I've used the inputs from a similar example, and have also compared the code both of which are based on the same algorithm.

//Pseudocode below:

public void printPossiblePaths(int u, int v, int k, int count, Queue queue) {
Mark u as visited;

foreach vertex w adjacent to u {
If w is not visited {
If count equals k before reaching 'v', ignore this vertex;

if (count==k) {
Print the path followed using the elements in the queue;
Remove last element from the queue;
return;
}
// Recur with the source as the new vertex and the updated queue
printPossiblePaths(w, v, k, count, queue);
}
}
Mark u as unvisited;
}


Gist of the algo:

1) Do a depth first search from the source vertex counting the edges as you go to.

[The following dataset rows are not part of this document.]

-- ==== Sys2Proof/WellFormed.lean ====
section
/-! DEFINITION. WellFormed.lean: the operand values that the definitions of the instructions assign (R32, R45, R60,
R61); a word that holds any other value is illegal (R34). -/

namespace Sys2Proof

/-- Integer types S8 to N64 (R39). -/
def isIntCode (t : BitVec 4) : Bool := decide (t.toNat < 8)

/-- The types of strided, indexed, segment and shape streams: every type but E2M1 and mask (R193, R199). -/
def isStrideCode (t : BitVec 4) : Bool := decide (t.toNat ≤ 12)

/-- The types of VRED.ADD, MIN, MAX and VREDI (R202). -/
def isReduceCode (t : BitVec 4) : Bool := decide (t.toNat ≤ 12) || t == 14

/-- The types of the logic reductions (R202). -/
def isLogicCode (t : BitVec 4) : Bool := isIntCode t || t == 14

/-- The operating types of the matrix array: E4M3, E5M2, S8, N8, BF16 (R230). -/
def isTileCode (t : BitVec 4) : Bool := t == 11 || t == 12 || t == 0 || t == 4 || t == 9

/-- The types that MREAD delivers (R230). -/
def isReadCode (t : BitVec 4) : Bool := t.toNat == 8 || t == 9 || t == 10 || t == 11 || t == 12 ||
  t == 0 || t == 1 || t == 2 || t == 4 || t == 5 || t == 6

/-- The rounding selections of MREAD for its type (R230). -/
def isReadRound (t : BitVec 4) (r : BitVec 3) : Bool :=
  if isIntCode t then decide (r.toNat < 4) || r == 7 else decide (r.toNat < 5) || r == 7

/-- The count and register range of a segment form (R193, R199). -/
def segOk (v n : Reg) : Bool := decide (2 ≤ n.toNat) && decide (n.toNat ≤ 8) && decide (v.toNat + n.toNat ≤ 32)

/-- The operands of MROW and MSLIDE (R230). -/
def rowOk (u : BitVec 2) (q : BitVec 3) (t : BitVec 4) : Bool :=
  isTileCode t && (u == 0 || (u == 1 && !(t == 9))) && (!isIntCode t || q == 0)

/-- The pair forms of AMOSWAP and AMOCAS (R307). -/
def pairOk (d b : Reg) (q : BitVec 1) (s : BitVec 2) : Bool :=
  decide (2 ≤ s.toNat) && (q == 0 || (s == 3 && decide (d.toNat % 2 = 0) && decide (b.toNat % 2 = 0)))

/-- The offset and slot of STRIP: the wait-only form has no offset and a slot, the branch form an offset (R328). -/
def stripOk (d o b p : Reg) : Bool :=
  if d == 0 then o == 0 && p == 0 && !(b == 0) else !(o == 0 && p == 0)

/-- The operand values that an instruction's definition assigns. -/
def Instr.wf : Instr → Bool
  | .ld _ _ _ s n => !(s == 3 && n == 1)
  | .ldx _ _ _ n s => !(s == 3 && n == 1)
  | .ldaq _ _ c _ => !(c == 3)
  | .strl _ _ c _ => !(c == 3)
  | .amoadd _ _ _ _ s => decide (2 ≤ s.toNat)
  | .amoand _ _ _ _ s => decide (2 ≤ s.toNat)
  | .amoor _ _ _ _ s => decide (2 ≤ s.toNat)
  | .amoxor _ _ _ _ s => decide (2 ≤ s.toNat)
  | .amomin _ _ _ _ s => decide (2 ≤ s.toNat)
  | .amomax _ _ _ _ s => decide (2 ≤ s.toNat)
  | .amominu _ _ _ _ s => decide (2 ≤ s.toNat)
  | .amomaxu _ _ _ _ s => decide (2 ≤ s.toNat)
  | .amoswap d _ b _ q s => pairOk d b q s
  | .amocas d _ b _ q s => pairOk d b q s
  | .strip d o b p => stripOk d o b p
  | .bev k c _ => decide (k.toNat < 16) && decide (c.toNat < 4)
  | .vbcast _ _ t => isIntCode t || t == 8 || t == 14
  | .mlogLogic k _ _ _ => !(k == 0)
  | .mlogFromVector k _ => !(k == 0)
  | .mlogToVector _ a => !(a == 0)
  | .vld _ _ t => !(t == 15)
  | .vldFf _ _ t => !(t == 15) && !(t == 14)
  | .vldM k _ => !(k == 0)
  | .vlds _ _ _ t => isStrideCode t
  | .vldx _ _ _ t => isStrideCode t
  | .vldseg v _ n t => isStrideCode t && segOk v n
  | .vldt _ _ _ t => isStrideCode t
  | .vst _ _ _ t => !(t == 15)
  | .vsts _ _ _ _ t => isStrideCode t
  | .vstx _ _ _ _ t => isStrideCode t
  | .vstseg v _ n _ t => isStrideCode t && segOk v n
  | .vstt _ _ _ _ t => isStrideCode t
  | .vscrAdd _ _ _ _ t => isIntCode t || t == 8
  | .vscrMin _ _ _ _ t => isIntCode t || t == 8
  | .vscrMax _ _ _ _ t => isIntCode t || t == 8
  | .vscrAnd _ _ _ _ t => isIntCode t
  | .vscrOr _ _ _ _ t => isIntCode t
  | .vscrXor _ _ _ _ t => isIntCode t
  | .vredAdd _ _ _ t => isReduceCode t
  | .vredMin _ _ _ t => isReduceCode t
  | .vredMax _ _ _ t => isReduceCode t
  | .vredAnd _ _ _ t => isLogicCode t
  | .vredOr _ _ _ t => isLogicCode t
  | .vredXor _ _ _ t => isLogicCode t
  | .vrediMin _ d _ t => isReduceCode t && decide (1 ≤ d.toNat) && decide (d.toNat ≤ 30)
  | .vrediMax _ d _ t => isReduceCode t && decide (1 ≤ d.toNat) && decide (d.toNat ≤ 30)
  | .mldw _ _ t => isTileCode t
  | .mrow _ _ _ _ u q t => rowOk u q t
  | .mrowAcc _ _ _ _ u q t => rowOk u q t
  | .mslide _ _ _ _ u q t => rowOk u q t
  | .mslideAcc _ _ _ _ u q t => rowOk u q t
  | .mread _ _ _ _ _ r t => isReadCode t && isReadRound t r
  | .panget d _ _ => decide (1 ≤ d.toNat) && decide (d.toNat ≤ 28)
  | .pandone d => decide (1 ≤ d.toNat) && decide (d.toNat ≤ 28)
  | .qsend _ _ b => decide (b.toNat ≤ 30)
  | .qsendNb _ _ b => decide (b.toNat ≤ 30)
  | .qsendA _ _ b => decide (b.toNat ≤ 30)
  | .qtake d _ _ => decide (1 ≤ d.toNat) && decide (d.toNat ≤ 30)
  | _ => true

end Sys2Proof
end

2) Once you have traversed the k-edges, check if the node if we've arrived at the 'v'th node, otherwise come out of that path and check for other paths.

3) Similarly, if we do see the 'v'th node after 'k' edges, print the queue and check for for all other possible paths.

My question is : Is there a more efficient approach to achieve the same for a DAG or could we further tweak the code to handle cycles as well?

Consider an adjacency matrix A, where A[i][j] is 1 if there is an edge between i and j, and 0 otherwise.
Then, it can be proved that the number of paths of length k between i and j is just the [i][j] entry of A^k.
Thus the solution would be to build A and construct A^k using matrix multiplication (the usual trick for doing exponentiation applies here). Then just look up the necessary entry.
The final complexity would simply be $O(V^3 logk)$